First, a polyimide film with a thickness of about 75 μm is thermally decomposed to obtain a large graphite film. This graphite sheet has a thickness of about 200 μm and a compression rate of about 6% when a pressure of 100 kPa is applied. This graphite sheet is punched out at a predetermined position into a rectangular shape with a size of about 15 mm x about 8 mm using a die to form a portion that will become a notch. A mounting sheet with a width of about 6 mm and a thickness of about 10 μm is pasted so as to pass through the center of this notch. By making the size of the notch larger than the width of the mounting sheet, a gap can be formed between the mounting sheet and the graphite sheet. A plurality of thermally conductive sheets can be obtained by simultaneously punching out the graphite sheet and the mounting sheet using a die so as to pass through the center of the mounting sheet.

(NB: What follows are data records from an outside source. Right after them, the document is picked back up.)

/-- A reply that has not been written: its command ring and the index of its command in that ring, its reply ring, and the entry (R72, R73). -/
structure HeldReply where
  fn : Nat
  ring : Nat
  index : Word
  rplRing : Nat
  dws : List Word
  deriving DecidableEq, Repr

/-- The Nose: command interpreter, watchdog and firmware (03, 17). -/
structure Nose where
  service : Service := .off
  /-- Commands fetched and not completed. -/
  fetched : List Fetched := []
  /-- Key commands waiting for a slot to drain (R138, R141). -/
  waiting : List Fetched := []
  /-- Bulk commands running: at most one of each opcode (R88). -/
  bulk : List Fetched := []
  /-- Replies that wait for an earlier command of their ring or for their reply ring, in completion order, those of one command ring in that
  ring's order (R72, R73). -/
  behind : List HeldReply := []
  /-- Watchdog interval in ms; 0 disabled (R465). -/
  wdogInterval : Nat := 0
  /-- Expiries since the last WATCHDOG_SET (R465). -/
  wdogExpiries : Nat := 0
  /-- Network ms at which the watchdog was last set or restarted (R465). -/
  wdogSince : Nat := 0
  /-- A Nose core restart is in progress (Table 16-11). -/
  restarts : Nat := 0
  /-- FW running and its security counter (R453, R473). -/
  fwVersion : Word := 0
  fwCounter : BitVec 16 := 0
  /-- Silicon revision (DEV_QUERY RES0). -/
  siliconRev : Word := 0
  deriving DecidableEq, Repr

/-! ### Objects (02) -/

/-- A device-wide table of one object type (R25, R28, R29). -/
structure ObjTbl (α : Type) where
  /-- Objects in use by index. -/
  live : Tbl α := []
  /-- Generations of indexes that are not 1. -/
  gens : Tbl Nat := []
  /-- Indexes at and above this one were never allocated: the front of the free list. -/
  fresh : Nat := 0
  /-- The freed indexes, the one freed longest ago first: the rest of the free list. -/
  freed : List Nat := []
  deriving DecidableEq, Repr, Inhabited

/-- A local address entry (R33, Table 02-19). -/
structure LocalAddr where
  ip : List Byte
  first : Nat
  last : Nat
  v6 : Bool
  deriving DecidableEq, Repr

/-- A meter's parameters and buckets (R147, R148). -/
structure Meter where
  /-- true: trTCM; false: srTCM. -/
  tr : Bool
  aware : Bool
  cir : Nat
  cbs : Nat
  pir : Nat
  pbs : Nat
  /-- tc in µbit. -/
  tc : Nat
  /-- te or tp in µbit. -/
  tx : Nat
  /-- t_last in ns. -/
  last : Nat
  deriving DecidableEq, Repr

/-- A tenant (R32, Table 02-4). -/
structure Tenant where
  keySlots : Nat := 1024
  ringCmd : Nat := 16
  ringReply : Nat := 16
  ringEvent : Nat := 4
  ringMedia : Nat := 64
  confs : Nat := 32
  legs : Nat := 1024
  decode : Nat := 256
  encode : Nat := 128
  /-- Twin-protected peak rate ceiling, Mb/s. -/
  peak : Nat := 320000
  prot : Bool := true
  addrs : List LocalAddr := []
  /-- Exception ring (R45), 0 none. -/
  excRing : Nat := 0
  unmatchedStun : Bool := false
  /-- DSCP map: colour 0, 1 or 2 by DSCP; unlisted green (R151). -/
  dscp : Tbl Nat := []
  /-- Tenant meter (R152). -/
  meter : Option Meter := none
  /-- Scheduler weight its legs receive at creation (R169). -/
  weight : Nat := 10
  /-- Unmatched STUN: the second counted, packets in it, excess (R44). -/
  stunSec : Nat := 0
  stunCount : Nat := 0
  stunExcess : Nat := 0
  deriving DecidableEq, Repr

/-- An entry of a talker ranking (R286). -/
structure Ranked where
  /-- Local leg index; none for a remote entry. -/
  leg : Option Nat
  /-- Global leg ID of R56. -/
  gleg : Nat
  /-- Inbound audio stream index of a local entry. -/
  stream : Nat
  /-- Momentary value, or the reported level (R303). -/
  level : Nat
  /-- Consecutive inactive blocks. -/
  idle : Nat
  deriving DecidableEq, Repr

/-- A tone playing on a leg or conference (R300, R301). -/
structure Tone where
  table : Nat
  cadence : Nat
  level : Nat
  /-- ms; 0 until TONE_STOP. -/
  duration : Nat
  /-- Block in which it starts. -/
  start : Nat
  /-- Components in 0.1 Hz; their phases are 0 at the first sample of `start`. -/
  freqs : List Nat
  /-- The cadence is in its on part, and the block in which its last edge ramps. -/
  on : Bool := true
  edge : Nat
  /-- Clusters on which it holds a generator. -/
  generators : List Nat
  deriving DecidableEq, Repr

/-- A premix received or computed for a block (R302, R303). -/
structure Premix where
  device : Nat
  tick : Nat
  samples : List Int
  deriving DecidableEq, Repr

/-- A select of the fixed multiplexer graph with its ramp (R294). -/
structure MuxSelect where
  /-- Stream now heard, and its weight k of r(k), 96 when settled. -/
  stream : Option Nat := none
  k : Nat := 96
  /-- Stream and weight by sample, up to the end of the last block decided, at most 192. -/
  trace : List (Option Nat × Nat) := []
  deriving DecidableEq, Repr

/-- A bridge request in log order (R261). -/
structure BridgeReq where
  codec : Nat
  stream : Nat
  deriving DecidableEq, Repr

/-- A conference (R35, Table 02-5). -/
structure Conf where
  tenant : Nat
  /-- CLOSING (R36). -/
  closing : Bool
  /-- Media mode 0-2. -/
  mode : Nat
  talkerLimit : Nat
  legLimit : Nat
  /-- Accord image handle, 0 the fixed multiplexer graph. -/
  image : Handle
  /-- Cascade ID when VALID (R495). -/
  globalId : Option (BitVec 24)
  /-- The talker ranking (R286). -/
  ranking : List Ranked := []
  /-- Ticks at which the ranking was last sorted again and last reported, and the block of the last return mixes (R286, R302, R303). -/
  resorted : Option Nat := none
  reported : Option Nat := none
  returned : Option Nat := none
  /-- The home ranking last received (R304), or the members' last reports (R303). -/
  remote : List Ranked := []
  /-- Input block that Accord processes next, and the block up to which selections are decided. -/
  block : Nat := 0
  selEnd : Nat := 0
  /-- State of the image's nodes by instance and node, and of the image that a swap leaves (R295, R296). -/
  nodes : Tbl (List Int) := []
  oldNodes : Tbl (List Int) := []
  /-- The buses of the last block (Table 10-7). -/
  buses : Tbl (List Int) := []
  /-- The cascade return mix is heard, and the block in which that last changed (R290, R303). -/
  cascade : Bool := false
  cascadeAt : Option Nat := none
  /-- Scaler banks that are not the linear set: 768 taps each (R220). -/
  banks : Tbl (List Int) := []
  /-- Selects of the fixed multiplexer graph (R294). -/
  selects : List MuxSelect := []
  /-- The conference runs the fixed graph although it has an image (R294, R332). -/
  fallback : Bool := false
  /-- A swap of images is under way; the image it leaves, and the block in which it started, none while it waits for a tick or for
  units (R296, R297). -/
  swapping : Bool := false
  oldImage : Handle := 0
  swapAt : Option Nat := none
  /-- Tone on every mix of the conference, and tones that ramp down (R300, R301). -/
  tone : Option Tone := none
  fading : List Tone := []
  /-- Premixes by device and tick (R303). -/
  premixes : List Premix := []
  /-- Premixes counted late (R303) and cascade audio without a trunk (R302). -/
  lateMix : Nat := 0
  noTrunk : Nat := 0
  /-- Bridge requests waiting, in log order (R261). -/
  bridgeWait : List BridgeReq := []
  deriving DecidableEq, Repr

/-- Leg states (R46, Table 02-9); FREE is absence from the table. -/
inductive LegState where
  | pending
  | active
  | held
  | draining
  deriving DecidableEq, Repr

/-- A transport record (R41, Table 02-15). -/
structure Transport where
  laddr : List Byte
  raddr : List Byte
  lport : Nat
  rport : Nat
  v6 : Bool
  port : PortNo
  vid : Nat
  pcp : Nat
  ctrl : Nat
  deriving DecidableEq, Repr

/-- An RTP packet of a leg as it left, until its feedback (R154, R156). -/
structure SentRtp where
  twsn : Nat
  ssrc : Word
  seq : Nat
  /-- Egress time-stamp, ns. -/
  at_ : Nat
  bytes : Nat
  ect : Bool
  deriving DecidableEq, Repr

/-- An egress estimator (R153-R157). -/
structure Estimator where
  minimum : Nat
  /-- none until the first ESTIMATOR_SET: its egress port's line rate (R153). -/
  maximum : Option Nat
  start : Nat
  flags : BitVec 4
  target : Nat
  /-- A decision has set the target since LEG_ENABLE (R157, R247). -/
  decided : Bool := false
  /-- Packets sent and not yet fed back, oldest first. -/
  log : List SentRtp := []
  /-- Feedback of the interval: bytes reported as received, packets reported and those of them lost, ECT(1) packets and those with CE. -/
  received : Nat := 0
  reported : Nat := 0
  lost : Nat := 0
  ect : Nat := 0
  ce : Nat := 0
  /-- Receiver reports of the interval: packets lost in 1/256, and packets expected; highest number reported by SSRC. -/
  loss : Nat × Nat := (0, 0)
  heard : Tbl Nat := []
  /-- The group of egress 5 ms being formed: its number, last egress and arrival time, ns; the group before it (R156). -/
  group : Option (Nat × Int × Int) := none
  before : Option (Int × Int) := none
  /-- Arrival time and accumulated delay variation of the last 16 groups, ns, newest first. -/
  delays : List (Int × Int) := []
  /-- Tick of the last delay overuse. -/
  overuseAt : Option Nat
  /-- Tick of the last authenticated feedback of a selected kind. -/
  feedbackAt : Nat
  /-- Tick of the last halving (R157). -/
  halvedAt : Option Nat
  /-- Tick of the last decision (R155). -/
  decidedAt : Option Nat := none
  /-- Feedback ms since a failover (R157). -/
  since : Nat
  /-- Retransmission allowance left in this interval, bytes (R165). -/
  allowance : Nat
  deriving DecidableEq, Repr

/-- A shaper (R170, R171). -/
structure Shaper where
  /-- kb/s; none until the first SHAPER_SET: its egress port's line rate (R170). -/
  rate : Option Nat
  burst : Nat
  /-- Signed credit in µbit. -/
  credit : Int
  /-- CORE time of the last refill, ns. -/
  last : Nat
  deriving DecidableEq, Repr

/-- An outbound forwarded slot (R496, R160-R162). -/
structure FwdSlot where
  ssrc : Word
  slot : Handle
  rtxSsrc : Word
  rtxSlot : Handle
  /-- Inbound source stream handle, 0 empty. -/
  source : Handle := 0
  /-- Current step, −1 none. -/
  cur : Int := -1
  /-- Target step, −1 none. -/
  want : Int := -1
  /-- Tick of the last upward move. -/
  lastUp : Option Nat := none
  /-- Per-slot RTP timestamp offset (R162). -/
  tsOff : Word := 0
  /-- Logged arrival of the last forwarded picture and its output timestamp (R162). -/
  lastArr : Nat := 0
  lastTs : Word := 0
  /-- The encoding last forwarded, by its source SSRC, and the number of the last packet forwarded. -/
  lastEnc : Option Word := none
  lastSeq : Nat := 0
  /-- Tick of the last key request for a pending move (R161). -/
  askedAt : Option Nat := none
  deriving DecidableEq, Repr

/-- A stream declaration (R497, Table 02-21). -/
structure StreamRec where
  outbound : Bool
  /-- 0 audio, 1 video source, 2 data, 3 composite video. -/
  kind : Nat
  pt : Nat
  rtxPt : Nat
  slot : Handle
  form : Nat
  layers : List Nat
  ssrcs : List Word
  rtx : List Word
  fec : Word
  rtxSlot : Handle
  fecSlot : Handle
  /-- Width and height of notes 0, 1, 2. -/
  sizes : List Nat
  /-- Bytes 64-95: audio, decode or encode block. -/
  block : List Byte
  deriving DecidableEq, Repr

FIG. 5 is a cross-sectional view of an electronic device using the thermally conductive sheet 11 of the present embodiment, taken along the dashed-dotted line in FIG. The heat conductive sheet 11 is bonded to the heat dissipating member 16 using the mounting sheet 13 exposed from the notch 14 of the graphite sheet 12, and the heat generating component 15 is pressed and fixed onto the heat conductive sheet 11 with a pressure of about 200 kPa. There is. The graphite sheet 12 is compressed by this pressure of about 200 kPa, and deforms in accordance with the unevenness of the heat generating component 15 and the heat radiating member 16, reducing the thermal resistance between the heat generating component 15 and the heat radiating member 16, and increasing heat radiation efficiency. be able to.

INDUSTRIAL APPLICATION The heat conductive sheet which concerns on this invention can position accurately, can obtain a heat conductive sheet with low thermal resistance, and is industrially useful.

11 Heat conductive sheet 12 Graphite sheet 13 Mounting sheet 14 Notch 15 Heat generating component 16 Heat dissipation member

Claims (7)

A thermally conductive sheet comprising a graphite sheet having a rectangular main surface, a notch provided near at least one side of the graphite sheet, and an attachment sheet provided in the notch, the attachment sheet covers a part of the notch and a part of the main surface, the initial thickness of the graphite sheet is T0, the thickness when a pressure of 100 kPa is applied is T1, and the thickness of the mounting sheet is ( A thermally conductive sheet that is thinner than T0-T1). The heat conductive sheet according to claim 1, wherein the cutout portion is provided inward from one side of the graphite sheet, and the cutout portion in a region far from the one side of the graphite sheet is not covered by the attachment sheet. . 3. The heat conductive sheet according to claim 2, wherein the mounting sheet is provided along a short side of the graphite sheet, and is provided across two sides of the notch intersecting the short side. The heat conductive sheet according to claim 1, wherein a plurality of said notches are provided on at least one side of said graphite sheet. 2. The heat exchanger according to claim 1, wherein the notch is provided near one side of the graphite sheet and away from the one side, and the mounting sheet covers a part of the notch and a part of the periphery of the notch. conductive sheet. 2. The heat conductive sheet according to claim 1, wherein the notch portion and the attachment sheet are provided near two opposing sides of the graphite sheet. An electronic device comprising a heat generating component and a heat radiating member, wherein the heat conductive sheet according to claim 1 is provided between the heat generating component and the heat radiating member, and the heat conductive sheet according to claim 1 is provided at the cutout portion of the graphite sheet by the mounting sheet. The heat radiating member or the electronic device, wherein the graphite sheet attached to the heat generating component and in the area where the mounting sheet is not provided is in a compressed state and abuts against the heat generating component and the heat radiating member.